A Generalisation of the Capstan Equation and a Comparison Against Kikuchi and Oden's Model for Coulomb's Law of Static Friction

TL;DR

This paper extends the classical capstan equation to non-circular geometries, derives a closed-form solution for elastic bodies supported by rigid shapes, and compares it with Kikuchi and Oden's model through numerical experiments.

Contribution

It introduces a generalized capstan equation for non-circular geometries and compares it with Kikuchi and Oden's model using numerical analysis.

Findings

Frictional force is independent of Young's modulus for fixed coefficient of friction.

Increasing curvature, Poisson's ratio, or decreasing thickness increases frictional force.

Different models imply different coefficients of friction for the same tension ratio.

Abstract

In this article, we extend the capstan equation to non-circular geometries.
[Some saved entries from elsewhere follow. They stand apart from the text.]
-- ==== Sys2Proof/Tests/Slice0.lean ====
section
/-! SUPPORT. The model's own tests: the checks of WellFormed, words written out from the spec's encodings, one step on small
states with the vectors of spec/95_test_vectors.md, and for each statement with hypotheses a witness that meets them.

Every expected value comes from spec/95_test_vectors.md or from a rule's formula, by hand. -/

namespace Sys2Proof.Tests

open Sys2Proof Sys2Proof.Machine Sys2Proof.Claims

/-! ### Helpers -/

/-- The configuration at the head of spec/95_test_vectors.md. -/
def cfg : Cfg where
  tPorMs     := 2
  pollReset  := ⟨3, 1⟩
  pollRead   := ⟨3, 1⟩
  pollPgm    := ⟨4, 1⟩
  pollErs    := ⟨4, 2⟩
  planeInCol := false
  dummy      := 0x00

/-- Some error of the transport. -/
def error : TransportError := ⟨⟨0, Nat.succ_pos _⟩⟩

/-- `IDLE`, `Buf[0..4) = DE AD BE EF`, these answers scheduled. -/
def start (script : List Answer) : State :=
  { State.reset with cfg := cfg, script := script, buf := [(0, 0xDE), (1, 0xAD), (2, 0xBE), (3, 0xEF)] }

/-- The state after `i`, or the state before it if it does not answer next. -/
def after (i : Instr) (s : State) : State :=
  match exec i s with
  | .next t    => t
  | .fault _   => s
  | .refused _ => s

/-- `i` answers next, with this trace and this result. -/
def ends (i : Instr) (script : List Answer) (trace : List Call) (k : ResultKind) : Bool :=
  match exec i (start script) with
  | .next t    => decide (t.trace = trace ∧ t.r.res = k ∧ t.seq = .idle ∧ t.r.wdOwed = false)
  | .fault _   => false
  | .refused _ => false

/-- `i` answers next and appends this call to an empty trace, the controller's registers as given. -/
def sends (i : Instr) (script : List Answer) (call : Call) (r : Regs) : Bool :=
  match exec i (start script) with
  | .next t    => decide (t.trace = [call] ∧ t.r = r ∧ t.seq = .idle)
  | .fault _   => false
  | .refused _ => false

/-- `sendReceive [0F C0] 1 -> Ok [b]`. -/
def read (b : Byte) : Call := .sendReceive [0x0F, 0xC0] 1 (.ok [b])

/-! ### WellFormed: an ill-formed term for each check -/

theorem test_wf_register_address : Instr.wf cfg (.getFeatures 0xA1) = false := by decide
theorem test_wf_register_address_set : Instr.wf cfg (.setFeatures 0xE0 0) = false := by decide
theorem test_wf_status_not_written : Instr.wf cfg (.setFeatures 0xC0 0) = false := by decide
theorem test_wf_row_17_bits : Instr.wf cfg (.programExecute 0x020000) = false ∧
    Instr.wf cfg (.pageReadCmd 0x020000) = false ∧ Instr.wf cfg (.blockEraseCmd 0x020000) = false := by decide
theorem test_wf_column_high_bits : Instr.wf cfg (.readCache 0x2000 0) = false := by decide
theorem test_wf_column_plane_bit : Instr.wf cfg (.readCache 0x1000 0) = false ∧
    Instr.wf { cfg with planeInCol := true } (.readCache 0x1000 0) = true := by decide
theorem test_wf_column_in_page : Instr.wf cfg (.readCache 0x0880 0) = false ∧
    Instr.wf cfg (.readCache 0x087F 0) = true := by decide
theorem test_wf_read_length : Instr.wf cfg (.readCache 0 2177) = false ∧ Instr.wf cfg (.readCache 0 2176) = true := by
  decide
theorem test_wf_load_column : Instr.wf cfg (.programLoad 0x2000 []) = false := by decide
theorem test_wf_load_length : Instr.wf cfg (.programLoad 0 (List.replicate 2049 0)) = false := by
  rw [Instr.wf, List.length_replicate]; rfl

/-! ### Decoding: words written out from R81 and R86 -/

/-- V-E11 to V-E24. -/
theorem test_decode_request_words :
    decode (.host 0x000000000000000000000000) = .ok .init ∧
    decode (.host 0x000000000000000000000001) = .ok .reset ∧
    decode (.host 0x000000000000000000000002) = .ok .readId ∧
    decode (.host 0x000000000881000200040003) = .ok (.pageRead 0x00020004 2177) ∧
    decode (.host 0x000000000004000200040004) = .ok (.pageProgram 0x00020004 4) ∧
    decode (.host 0x000000000000000200000005) = .ok (.blockErase 0x00020000) ∧
    decode (.host 0x000000000000000000000016) = .ok (.getFeature 1) ∧
    decode (.host 0x000000000000000000001037) = .ok (.setFeature 3 0x40) ∧
    decode (.host 0x000100030000000000000008) = .ok (.waitReady 3 1) ∧
    decode (.host 0x000000000000000000000009) = .ok .checkBusy := by
  refine ⟨?_, ?_, ?_, ?_, ?_, ?_, ?_, ?_, ?_, ?_⟩ <;> rfl

/-- R83: the reserved bits and the fields an operation does not use are ignored. -/
theorem test_decode_unused_fields_ignored : decode (.host 0xFFFFFFFFFFFFFFFFFFFFFFF9) = .ok .checkBusy := rfl

/-- V-E25. -/
theorem test_decode_reserved_operation : decode (.host 0xFFFFFFFFFFFFFFFFFFFFFFFA) = .error (.reservedOperation 0xA) :=
  rfl

/-- V-E2 to V-E10, and one word of each other command. -/
theorem test_decode_wire :
    decode (.wire [0x02, 0x07, 0xFF, 0x5A] 0) = .ok (.programLoad 0x07FF [0x5A]) ∧
    decode (.wire [0x03, 0x05, 0x67, 0x00] 16) = .ok (.readCache 0x0567 16) ∧
    decode (.wire [0x04] 0) = .ok .writeDisable ∧
    decode (.wire [0x06] 0) = .ok .writeEnable ∧
    decode (.wire [0x0F, 0xC0] 1) = .ok (.getFeatures 0xC0) ∧
    decode (.wire [0x10, 0x00, 0x24, 0x68] 0) = .ok (.programExecute 0x002468) ∧
    decode (.wire [0x13, 0x00, 0x00, 0x40] 0) = .ok (.pageReadCmd 0x000040) ∧
    decode (.wire [0x1F, 0xB0, 0x10] 0) = .ok (.setFeatures 0xB0 0x10) ∧
    decode (.wire [0x9F, 0x00] 2) = .ok .readIdCmd ∧
    decode (.wire [0xD8, 0x01, 0xFF, 0xFF] 0) = .ok (.blockEraseCmd 0x01FFFF) ∧
    decode (.wire [0xFF] 0) = .ok .resetCmd := by
  refine ⟨?_, ?_, ?_, ?_, ?_, ?_, ?_, ?_, ?_, ?_, ?_⟩ <;> rfl

theorem test_decode_wire_rejects :
    decode (.wire [] 0) = .error .emptyTransaction ∧ decode (.wire [0x05] 0) = .error (.notAnOpcode 0x05) ∧
    decode (.wire [0x06, 0x00] 0) = .error (.wrongLength 0x06) ∧
    decode (.wire [0x0F, 0xC0] 2) = .error (.wrongLength 0x0F) ∧
    decode (.wire [0x10, 0x00, 0x24] 0) = .error (.wrongLength 0x10) := by
  refine ⟨?_, ?_, ?_, ?_, ?_⟩ <;> rfl

/-- Rows of spec/opcode_table.json. -/
theorem test_table_words : decodeTableWord 96 0x3 = some (.pageRead 0 0) ∧ decodeTableWord 96 0xF = none ∧
    decodeTableWord 0 0 = some (.translate 0) ∧ decodeTableWord 8 0xD8 = some (.blockEraseCmd 0) ∧
    decodeTableWord 8 0x02 = some (.programLoad 0 []) ∧ decodeTableWord 8 0x05 = none := by
  refine ⟨?_, ?_, ?_, ?_, ?_, ?_⟩ <;> rfl

/-! ### One step: the vectors of spec/95_test_vectors.md -/

/-- V-T8. -/
theorem test_translate : (after (.translate 0x01234567) (start [])).translatorOut =
    some { block := 145, plane := 1, page := 40, col := 1383, rowAddr := 9320, colAddr := 1383 } := by decide
/-- V-T11. -/
theorem test_translate_out_of_range : (after (.translate 0x10000000) (start [])).translatorOut = none := by decide

/-- V-T8, the last column: the plane bit of the column word. -/
theorem test_column_word_plane : (Machine.translate 0x01234567).map (colWord { cfg with planeInCol := true }) =
    some 0x1567 := by decide

/-- V-F1. -/
theorem test_getFeature : ends (.getFeature 2) [.ok [0x02]] [read 0x02] .success = true ∧
    (after (.getFeature 2) (start [.ok [0x02]])).r.rbyte = 0x02 := by decide
/-- R25: a `GET_FEATURE` of the status register is a status sample, and V-F2, of another register, is none. -/
theorem test_getFeature_sample : (after (.getFeature 2) (start [.ok [0x02]])).r.st = 0x02 ∧
    (after (.getFeature 1) (start [.ok [0x10]])).r.st = (start []).r.st := by decide
/-- V-F3. -/
theorem test_getFeature_error :
    ends (.getFeature 0) [.err error] [.sendReceive [0x0F, 0xA0] 1 (.err error)] .transportError = true ∧
    ∀ e, (after (.getFeature 0) (start [.err e])).r.terr = e := by
  refine ⟨by decide, fun _ => rfl⟩
/-- V-F4. -/
theorem test_setFeature_status : ends (.setFeature 2 0xFF) [] [] .regAddressInvalid = true := by decide
/-- V-F6. -/
theorem test_setFeature : ends (.setFeature 3 0x40) [.ok []] [.send [0x1F, 0xD0, 0x40] (.ok [])] .success = true := by
  decide
/-- V-F8. -/
theorem test_checkBusy : ends .checkBusy [.ok [0x03]] [read 0x03] .success = true ∧
    (after .checkBusy (start [.ok [0x03]])).r.rbusy = true := by decide
/-- V-F9. -/
theorem test_checkBusy_ready : (after .checkBusy (start [.ok [0x0A]])).r.rbusy = false ∧
    (after .checkBusy (start [.ok [0x0A]])).r.st = 0x0A := by decide

/-- V-P12. -/
theorem test_waitReady : ends (.waitReady 3 1) [.ok [0x01], .ok [0x00]] [read 0x01, .delay 1, read 0x00] .success = true ∧
    (after (.waitReady 3 1) (start [.ok [0x01], .ok [0x00]])).r.cnt = 1 := by decide
/-- V-P13. -/
theorem test_waitReady_busy :
    ends (.waitReady 1 1) [.ok [0x01], .ok [0x01]] [read 0x01, .delay 1, read 0x01] .busy = true := by decide

/-- V-C6. -/
theorem test_reset_busy : ends .reset [.ok [], .ok [1], .ok [1], .ok [1], .ok [1]]
    [.send [0xFF] (.ok []), .delay 2, read 1, .delay 1, read 1, .delay 1, read 1, .delay 1, read 1] .busy = true := by
  decide
/-- V-C6a. -/
theorem test_reset_failed : ends .reset [.ok [], .ok [1], .err error]
    [.send [0xFF] (.ok []), .delay 2, read 1, .delay 1, .sendReceive [0x0F, 0xC0] 1 (.err error)] .resetFailed = true := by
  decide
/-- V-C6c. -/
theorem test_readId : ends .readId [.ok [0x2C, 0x25]] [.sendReceive [0x9F, 0x00] 2 (.ok [0x2C, 0x25])] .success = true ∧
    (after .readId (start [.ok [0x2C, 0x25]])).r.mfr = 0x2C ∧ (after .readId (start [.ok [0x2C, 0x25]])).r.dev = 0x25 := by
  decide
/-- V-C6b. -/
theorem test_readId_error : ends .readId [.err error] [.sendReceive [0x9F, 0x00] 2 (.err error)] .transportError = true := by
  decide
/-- V-C1. -/
theorem test_init : ends .init [.ok [], .ok [1], .ok [0], .ok [0x2C, 0x24]]
    [.delay 2, .send [0xFF] (.ok []), .delay 2, read 1, .delay 1, read 0, .sendReceive [0x9F, 0x00] 2 (.ok [0x2C, 0x24])]
    .success = true := by decide
/-- V-C5a. -/
theorem test_init_wrong_id : ends .init [.ok [], .ok [0], .ok [0x2C, 0x25]]
    [.delay 2, .send [0xFF] (.ok []), .delay 2, read 0, .sendReceive [0x9F, 0x00] 2 (.ok [0x2C, 0x25])]
    .wrongId = true := by decide

/-- V-C20. -/
theorem test_pageRead : ends (.pageRead 0x00020004 4) [.ok [], .ok [0], .ok [1, 2, 0, 4]]
    [.send [0x13, 0x00, 0x00, 0x40] (.ok []), read 0, .sendReceive [0x03, 0x00, 0x04, 0x00] 4 (.ok [1, 2, 0, 4])]
    .success = true ∧
    (after (.pageRead 0x00020004 4) (start [.ok [], .ok [0], .ok [1, 2, 0, 4]])).buf = [(0, 1), (1, 2), (3, 4)] := by
  decide
/-- V-C25: the length guard comes first. -/
theorem test_pageRead_guards : ends (.pageRead 0x10000000 2177) [] [] .readFailed = true := by decide

/-- V-C13: `PF` in the final sample. -/
theorem test_pageProgram_fail_bit :
    ends (.pageProgram 0x00020004 4) [.ok [], .ok [], .ok [], .ok [0], .ok [], .ok [0x08]]
      [.send [0x06] (.ok []), .sendCommandThenData [0x02, 0x00, 0x04] [0xDE, 0xAD, 0xBE, 0xEF] (.ok []),
       .send [0x10, 0x00, 0x00, 0x40] (.ok []), read 0, .send [0x04] (.ok []), read 0x08] .programFailed = true := by
  decide
/-- V-C9: the execute fails, the write-disable is still sent. -/
theorem test_pageProgram_cleanup :
    ends (.pageProgram 0x00020004 4) [.ok [], .ok [], .err error, .ok []]
      [.send [0x06] (.ok []), .sendCommandThenData [0x02, 0x00, 0x04] [0xDE, 0xAD, 0xBE, 0xEF] (.ok []),
       .send [0x10, 0x00, 0x00, 0x40] (.err error), .send [0x04] (.ok [])] .programFailed = true := by decide

/-- V-C18: the page bit is in the address bytes, and `EF` fails the erase. -/
theorem test_blockErase_fail_bit :
    ends (.blockErase 0x00020800) [.ok [], .ok [], .ok [0], .ok [], .ok [0x04]]
      [.send [0x06] (.ok []), .send [0xD8, 0x00, 0x00, 0x41] (.ok []), read 0, .send [0x04] (.ok []), read 0x04]
      .eraseFailed = true := by decide
/-- V-C19a: `PF` is not tested by an erase. -/
theorem test_blockErase_ignores_pf :
    ends (.blockErase 0x00020000) [.ok [], .ok [], .ok [1], .ok [0], .ok [], .ok [0x08]]
      [.send [0x06] (.ok []), .send [0xD8, 0x00, 0x00, 0x40] (.ok []), read 1, .delay 2, read 0, .send [0x04] (.ok []),
       read 0x08] .success = true := by decide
We derive a closed form solution for a membrane with a zero Poisson's ratio (or a string with an arbitrary Poisson's ratio) supported by a rigid prism (at limiting-equilibrium case and in steady-equilibrium case) or supported by a rigid general cone (at limiting-equilibrium case only). Our models indicate that the stress profile of the elastic body depends on the change in curvature of the rigid obstacle at the contact region. As a comparison, we extend Kikuchi and Oden's model for Coulomb's law of static friction to curvilinear coordinates, and conduct numerical experiments to examine the properties of Coulomb's law of static friction implied by Kikuchi and Oden's model in curvilinear coordinates and implied by our generalised capstan equation. Our numerical results indicate that for a fixed coefficient of friction, the frictional force is independent of the Young's modulus of the elastic body, and increasing the curvature, increasing the Poisson's ratio and decreasing the thickness of the elastic body increases the frictional force. Our analysis also shows that for given a tension ratio, the coefficient of friction inferred by each model is different, indicating that the implied-coefficient of friction is model dependent.